TO DO |
Each entry below must appear in the answer exactly as written.

TASK MATERIAL |
/-- R182: a quiet access takes one turn and keeps the command pending; the engine moves at the latest when no turn is left. -/
theorem completesWithin_of_busy {s : State} {agenda : List Turn} (hagenda : s.agenda = agenda) (hbusy : s.eng ≠ .idle)
    (hquiet : ∀ u ∈ agenda, u.legal s.config = true ∧ u.resets s.config = false) :
    CompletesWithin (agenda.length + 1) s := by
  induction agenda generalizing s with
  | nil => exact completesWithin_of_engineMoves 0 hbusy (.inl hagenda)
  | cons u rest ih =>
    obtain ⟨hu, hrest⟩ := List.forall_mem_cons.mp hquiet
    cases u with
    | engine => exact completesWithin_of_engineMoves _ hbusy (.inr ⟨rest, hagenda⟩)
    | hardReset => cases hu.2
    | host a =>
      obtain ⟨h, hturn⟩ := hostTurn_quiet (s := { s with agenda := rest }) hbusy hu
      exact completesWithin_of_step ((step_cons hagenda).trans hturn) (ih rfl hbusy hrest)

end Sys2Proof.Machine
end

section
/-! The obligations on reset and the completion of a pending command (70_reset_and_hazards.md), and the invariant at reset. -/

namespace Sys2Proof.Proofs

open Sys2Proof Sys2Proof.Machine

/-- Settles O10: by induction on the turns still to come. -/
theorem pendingCommandCompletes : Obligations.PendingCommandCompletes := fun _ hbusy hquiet =>
  completesWithin_of_busy rfl hbusy hquiet

/-- Settles O57: the registers are those of every reset, and with no turn to come the idle engine has the turn. -/
theorem resetLeavesTheBlockIdle : Obligations.ResetLeavesTheBlockIdle := by
  obtain ⟨s, hs⟩ := exists_resetBlock_eq_reset
  have hregisters : Ref.atReset State.reset := hs ▸ atReset_resetBlock s s.busOut
  have hcap : capWord Config.rc5core = 0x00FFFF1F := by decide
  refine ⟨hregisters, rfl, hcap, irq_of_ie_false rfl, ?_⟩
  rw [step_nil rfl, engineTurn_of_idle rfl]

/-- Settles O58: both are `resetBlock`, whatever the engine does; the write only adds its response. -/
theorem resetDiscardsThePendingCommand : Obligations.ResetDiscardsThePendingCommand := fun s _ hsrst =>
  ⟨resetBlock s, _, rfl, hostTurn_writeCtrl_srst s hsrst, rfl, atReset_resetBlock s s.busOut, resetBlock_config s,
    resetBlock_agenda s, irq_of_ie_false (resetBlock_ie s), engineTurn_of_idle (resetBlock_eng s)⟩

/-- Settles O60: the state after reset is one that a reset leaves. -/
theorem resetMeetsTheInvariant : Obligations.ResetMeetsTheInvariant := by
  obtain ⟨s, hs⟩ := exists_resetBlock_eq_reset
  rw [Obligations.ResetMeetsTheInvariant, ← hs]
  exact inv_resetBlock s

end Sys2Proof.Proofs
end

EXPECTED OUTPUT |
/-- R182: a quiet access takes one turn and keeps the command pending; the engine moves at the latest when no turn is left. -/
theorem completesWithin_of_busy {s : State} {agenda : List Turn} (hagenda : s.agenda = agenda) (hbusy : s.eng ≠ .idle)
    (hquiet : ∀ u ∈ agenda, u.legal s.config = true ∧ u.resets s.config = false) :
    CompletesWithin (agenda.length + 1) s := by
  induction agenda generalizing s with
  | nil => exact completesWithin_of_engineMoves 0 hbusy (.inl hagenda)
  | cons u rest ih =>
    obtain ⟨hu, hrest⟩ := List.forall_mem_cons.mp hquiet
    cases u with
    | engine => exact completesWithin_of_engineMoves _ hbusy (.inr ⟨rest, hagenda⟩)
    | hardReset => cases hu.2
    | host a =>
      obtain ⟨h, hturn⟩ := hostTurn_quiet (s := { s with agenda := rest }) hbusy hu
      exact completesWithin_of_step ((step_cons hagenda).trans hturn) (ih rfl hbusy hrest)

end Sys2Proof.Machine
end

section
/-! The obligations on reset and the completion of a pending command (70_reset_and_hazards.md), and the invariant at reset. -/

namespace Sys2Proof.Proofs

open Sys2Proof Sys2Proof.Machine

/-- Settles O10: by induction on the turns still to come. -/
theorem pendingCommandCompletes : Obligations.PendingCommandCompletes := fun _ hbusy hquiet =>
  completesWithin_of_busy rfl hbusy hquiet

/-- Settles O57: the registers are those of every reset, and with no turn to come the idle engine has the turn. -/
theorem resetLeavesTheBlockIdle : Obligations.ResetLeavesTheBlockIdle := by
  obtain ⟨s, hs⟩ := exists_resetBlock_eq_reset
  have hregisters : Ref.atReset State.reset := hs ▸ atReset_resetBlock s s.busOut
  have hcap : capWord Config.rc5core = 0x00FFFF1F := by decide
  refine ⟨hregisters, rfl, hcap, irq_of_ie_false rfl, ?_⟩
  rw [step_nil rfl, engineTurn_of_idle rfl]

/-- Settles O58: both are `resetBlock`, whatever the engine does; the write only adds its response. -/
theorem resetDiscardsThePendingCommand : Obligations.ResetDiscardsThePendingCommand := fun s _ hsrst =>
  ⟨resetBlock s, _, rfl, hostTurn_writeCtrl_srst s hsrst, rfl, atReset_resetBlock s s.busOut, resetBlock_config s,
    resetBlock_agenda s, irq_of_ie_false (resetBlock_ie s), engineTurn_of_idle (resetBlock_eng s)⟩

/-- Settles O60: the state after reset is one that a reset leaves. -/
theorem resetMeetsTheInvariant : Obligations.ResetMeetsTheInvariant := by
  obtain ⟨s, hs⟩ := exists_resetBlock_eq_reset
  rw [Obligations.ResetMeetsTheInvariant, ← hs]
  exact inv_resetBlock s

end Sys2Proof.Proofs
end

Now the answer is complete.